KU was a solid, if unspectacular, unit in 1980-81, coached by Ted Owens, an outstanding coach who gets buried behind the headlines created by Naismith, Allen, Williams, Self and Larry Brown before and after him. Owens took the Jayahwks to the Final Four in 1971 and 1974, quite an achievement in the days when only one team per conference qualified for the NCAA tournament.
The No. 7 seed Jayhawks beat Ole Miss in the first round, then upended the Sun Devils to join the Shockers, Razorbacks and Bayou Bengals in the Big Easy.
LSU fans have developed a healthy dislike for both KU and WSU through the years, but in 1980-81, the first Midwest semifinal was just a time killer before the main attraction.
What a time killer it was. The Shockers and Jayhawks engaged in one of the best games of the tournament, with little brother from the big city coming out on top–barely, 66-65.
Coincidentally, K-State reached the 1981 West regional final under Jack Hartman despite being the No. 8 seed.
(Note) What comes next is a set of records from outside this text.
-- ==== Sys2Proof/Laws/KeepTariff.lean ====
section
/-! SUPPORT. What the functions of Machine/Tariff.lean leave unchanged. -/

set_option linter.unusedSimpArgs false
set_option linter.unreachableTactic false
set_option linter.unusedTactic false

namespace Sys2Proof.Machine

theorem addStmt_keeps {β : Type} (P : State → β) (h : ∀ (s : State) x0 x1, P { s with prov := x0, ledger := x1 } = P s) :
    ∀ a0 s, P (addStmt a0 s) = P s := by
  have k0 := closeStmt_keeps P (fun s y0 y1 => h s y0 y1)
  intro a0 s
  unfold addStmt
  try dsimp only
  repeat' first
    | with_reducible rfl
    | simp only [↓h, ↓k0, ↓apply_ite P, ite_self]
    | split
    | refine (foldl_keeps P _ ?_ _ _).trans ?_
    | intro _ _

theorem rollAt_keeps {β : Type} (P : State → β) (h : ∀ (s : State) x0 x1 x2 x3, P { s with eps := x0, mem := x1, prov := x2, ledger := x3 } = P s) :
    ∀ a0 a1 a2 a3 a4 a5 s, P (rollAt a0 a1 a2 a3 a4 a5 s) = P s := by
  have k0 := addStmt_keeps P (fun s y0 y1 => h s s.eps s.mem y0 y1)
  have k1 := updImg_keeps P (fun s y0 y1 y2 => h s y0 y1 s.prov y2)
  intro a0 a1 a2 a3 a4 a5 s
  unfold rollAt
  try dsimp only
  repeat' first
    | with_reducible rfl
    | simp only [↓h, ↓k0, ↓k1, ↓apply_ite P, ite_self]
    | split
    | refine (foldl_keeps P _ ?_ _ _).trans ?_
    | intro _ _

theorem closeNow_keeps {β : Type} (P : State → β) (h : ∀ (s : State) x0 x1 x2 x3, P { s with eps := x0, mem := x1, prov := x2, ledger := x3 } = P s) :
    ∀ a0 a1 a2 a3 s, P (closeNow a0 a1 a2 a3 s) = P s := by
  have k0 := rollAt_keeps P (fun s y0 y1 y2 y3 => h s y0 y1 y2 y3)
  intro a0 a1 a2 a3 s
  unfold closeNow
  try dsimp only
  repeat' first
    | with_reducible rfl
    | simp only [↓h, ↓k0, ↓apply_ite P, ite_self]
    | split
    | refine (foldl_keeps P _ ?_ _ _).trans ?_
    | intro _ _

theorem rollEach_keeps {β : Type} (P : State → β) (h : ∀ (s : State) x0 x1 x2 x3, P { s with eps := x0, mem := x1, prov := x2, ledger := x3 } = P s) :
    ∀ a0 a1 s, P (rollEach a0 a1 s) = P s := by
  have k0 := rollAt_keeps P (fun s y0 y1 y2 y3 => h s y0 y1 y2 y3)
  intro a0 a1 s
  fun_induction rollEach a0 a1 s
  all_goals
    repeat' first
      | with_reducible rfl
      | simp +zetaDelta only [↓h, ↓k0, ↓apply_ite P, ite_self, *]
      | split
      | refine (foldl_keeps P _ ?_ _ _).trans ?_
      | intro _ _

theorem evalEp_keeps {β : Type} (P : State → β) (h : ∀ (s : State) x0 x1 x2 x3, P { s with eps := x0, mem := x1, prov := x2, ledger := x3 } = P s) :
    ∀ a0 a1 s, P (evalEp a0 a1 s) = P s := by
  have k0 := rollAt_keeps P (fun s y0 y1 y2 y3 => h s y0 y1 y2 y3)
  have k1 := rollEach_keeps P (fun s y0 y1 y2 y3 => h s y0 y1 y2 y3)
  intro a0 a1 s
  unfold evalEp
  try dsimp only
  repeat' first
    | with_reducible rfl
    | simp only [↓h, ↓k0, ↓k1, ↓apply_ite P, ite_self]
    | split
    | refine (foldl_keeps P _ ?_ _ _).trans ?_
    | intro _ _

theorem billTou_keeps {β : Type} (P : State → β) (h : ∀ (s : State) x0 x1 x2 x3, P { s with eps := x0, mem := x1, prov := x2, ledger := x3 } = P s) :
    ∀ a0 a1 a2 a3 a4 a5 s, P (billTou a0 a1 a2 a3 a4 a5 s) = P s := by
  have k0 := closeNow_keeps P (fun s y0 y1 y2 y3 => h s y0 y1 y2 y3)
  have k1 := updImg_keeps P (fun s y0 y1 y2 => h s y0 y1 s.prov y2)
  intro a0 a1 a2 a3 a4 a5 s
  fun_induction billTou a0 a1 a2 a3 a4 a5 s
  all_goals
    repeat' first
      | with_reducible rfl
      | simp +zetaDelta only [↓h, ↓k0, ↓k1, ↓apply_ite P, ite_self, *]
      | split
      | refine (foldl_keeps P _ ?_ _ _).trans ?_
      | intro _ _

theorem billAdj_keeps {β : Type} (P : State → β) (h : ∀ (s : State) x0 x1 x2 x3, P { s with eps := x0, mem := x1, prov := x2, ledger := x3 } = P s) :
    ∀ a0 a1 a2 a3 a4 s, P (billAdj a0 a1 a2 a3 a4 s) = P s := by
  have k0 := closeNow_keeps P (fun s y0 y1 y2 y3 => h s y0 y1 y2 y3)
  have k1 := updImg_keeps P (fun s y0 y1 y2 => h s y0 y1 s.prov y2)
  intro a0 a1 a2 a3 a4 s
  fun_induction billAdj a0 a1 a2 a3 a4 s
  all_goals
    repeat' first
      | with_reducible rfl
      | simp +zetaDelta only [↓h, ↓k0, ↓k1, ↓apply_ite P, ite_self, *]
      | split
      | refine (foldl_keeps P _ ?_ _ _).trans ?_
      | intro _ _

theorem billTouAll_keeps {β : Type} (P : State → β) (h : ∀ (s : State) x0 x1 x2 x3, P { s with eps := x0, mem := x1, prov := x2, ledger := x3 } = P s) :
    ∀ a0 a1 a2 a3 a4 s, P (billTouAll a0 a1 a2 a3 a4 s) = P s := by
  have k0 := billTou_keeps P (fun s y0 y1 y2 y3 => h s y0 y1 y2 y3)
  intro a0 a1 a2 a3 a4 s
  unfold billTouAll
  try dsimp only
  repeat' first
    | with_reducible rfl
    | simp only [↓h, ↓k0, ↓apply_ite P, ite_self]
    | split
    | refine (foldl_keeps P _ ?_ _ _).trans ?_
    | intro _ _

theorem billAdjAll_keeps {β : Type} (P : State → β) (h : ∀ (s : State) x0 x1 x2 x3, P { s with eps := x0, mem := x1, prov := x2, ledger := x3 } = P s) :
    ∀ a0 a1 a2 a3 s, P (billAdjAll a0 a1 a2 a3 s) = P s := by
  have k0 := billAdj_keeps P (fun s y0 y1 y2 y3 => h s y0 y1 y2 y3)
  intro a0 a1 a2 a3 s
  unfold billAdjAll
  try dsimp only
  repeat' first
    | with_reducible rfl
    | simp only [↓h, ↓k0, ↓apply_ite P, ite_self]
    | split
    | refine (foldl_keeps P _ ?_ _ _).trans ?_
    | intro _ _

theorem addDemand_keeps {β : Type} (P : State → β) (h : ∀ (s : State) x0 x1 x2 x3, P { s with eps := x0, mem := x1, prov := x2, ledger := x3 } = P s) :
    ∀ a0 a1 a2 s, P (addDemand a0 a1 a2 s) = P s := by
  have k0 := closeNow_keeps P (fun s y0 y1 y2 y3 => h s y0 y1 y2 y3)
  have k1 := updImg_keeps P (fun s y0 y1 y2 => h s y0 y1 s.prov y2)
  intro a0 a1 a2 s
  unfold addDemand
  try dsimp only
  repeat' first
    | with_reducible rfl
    | simp only [↓h, ↓k0, ↓k1, ↓apply_ite P, ite_self]
    | split
    | refine (foldl_keeps P _ ?_ _ _).trans ?_
    | intro _ _

theorem bookPortion_keeps {β : Type} (P : State → β) (h : ∀ (s : State) x0 x1 x2 x3, P { s with eps := x0, mem := x1, prov := x2, ledger := x3 } = P s) :
    ∀ hd b p (acc : State × List JBody) seg, P (bookPortion hd b p acc seg).1 = P acc.1 := by
  have k0 := billAdjAll_keeps P (fun s y0 y1 y2 y3 => h s y0 y1 y2 y3)
  have k1 := updImg_keeps P (fun s y0 y1 y2 => h s y0 y1 s.prov y2)
  have k2 := billTouAll_keeps P (fun s y0 y1 y2 y3 => h s y0 y1 y2 y3)
  have k3 := addDemand_keeps P (fun s y0 y1 y2 y3 => h s y0 y1 y2 y3)
  intro hd b p acc seg
  rcases acc with ⟨s, adj⟩
  unfold bookPortion
  dsimp only
  repeat' first
    | with_reducible rfl
    | simp only [↓h, ↓k0, ↓k1, ↓k2, ↓k3]
    | split

theorem book_keeps {β : Type} (P : State → β) (h : ∀ (s : State) x0 x1 x2 x3, P { s with eps := x0, mem := x1, prov := x2, ledger := x3 } = P s) :
    ∀ a0 a1 s, P (book a0 a1 s).1 = P s := by
  have k0 := billAdjAll_keeps P (fun s y0 y1 y2 y3 => h s y0 y1 y2 y3)
  have k1 := evalEp_keeps P (fun s y0 y1 y2 y3 => h s y0 y1 y2 y3)
  have k2 := updImg_keeps P (fun s y0 y1 y2 => h s y0 y1 s.prov y2)
  have k3 := bookPortion_keeps P (fun s y0 y1 y2 y3 => h s y0 y1 y2 y3)
  have kf : ∀ (hd : Nat) (b : Booking) (p : Nat) (l : List (Nat × Nat)) (acc : State × List JBody),
      P (l.foldl (bookPortion hd b p) acc).1 = P acc.1 := by
    intro hd b p l
    induction l with
    | nil => intro acc; rfl
    | cons x xs ih => intro acc; exact (ih _).trans (k3 hd b p acc x)
  intro hd b s
  unfold book
  generalize hx : evalEp hd b.at_ s = s1
  have e1 : P s1 = P s := hx ▸ k1 hd b.at_ s
  dsimp only
  generalize hy : (if 86400 < b.to_ - b.from_ then updImg hd (setFlag 3) s1 else s1) = s0
  have e0 : P s0 = P s := by
    rw [← hy]
    split
    · exact (k2 _ _ _).trans e1
    · exact e1
  split
  · exact e0
  · split
    · exact (k2 _ _ _).trans ((k0 _ _ _ _ _).trans e0)
    · split
      · exact (k0 _ _ _ _ _).trans e0
      · exact (kf _ _ _ _ (s0, [])).trans e0

end Sys2Proof.Machine
end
The Wildcats shocked top ranked Oregon State in the second round and ousted Illinois in the Sweet 16 before falling to North Carolina, led by James Worthy, in the Elite Eight at Salt Lake City.
WSU lost the Midwest regional final to LSU 96-85. Smithson would get the program put on major probation by the NCAA and fired, and it took Eddie Fogler several years to pull the Shockers out of the doldrums. It wasn’t until Mark Turgeon came along where WSU finally became a postseason contender year in and year out.
Owens was fired following two bad years in 1982 1nd 1983. Larry Brown was hired from the New Jersey Nets and took the Jayhawks to five NCAA tournaments in five years, reaching hte Final Four in 1986 and winning it all in 1988. He bolted back to the NBA and the San Antonio Spurs shortly after the championship, well aware the NCAA was about to hammer KU for violations committed under Owens and himself. Roy Williams was left to clean up the mess.
If KU and WSU meet Saturday in Louisville, the winner could have the unenviable task of taking on the mighty Big Blue from the Bluegrass. At least one team can say they made the Elite Eight if that happens.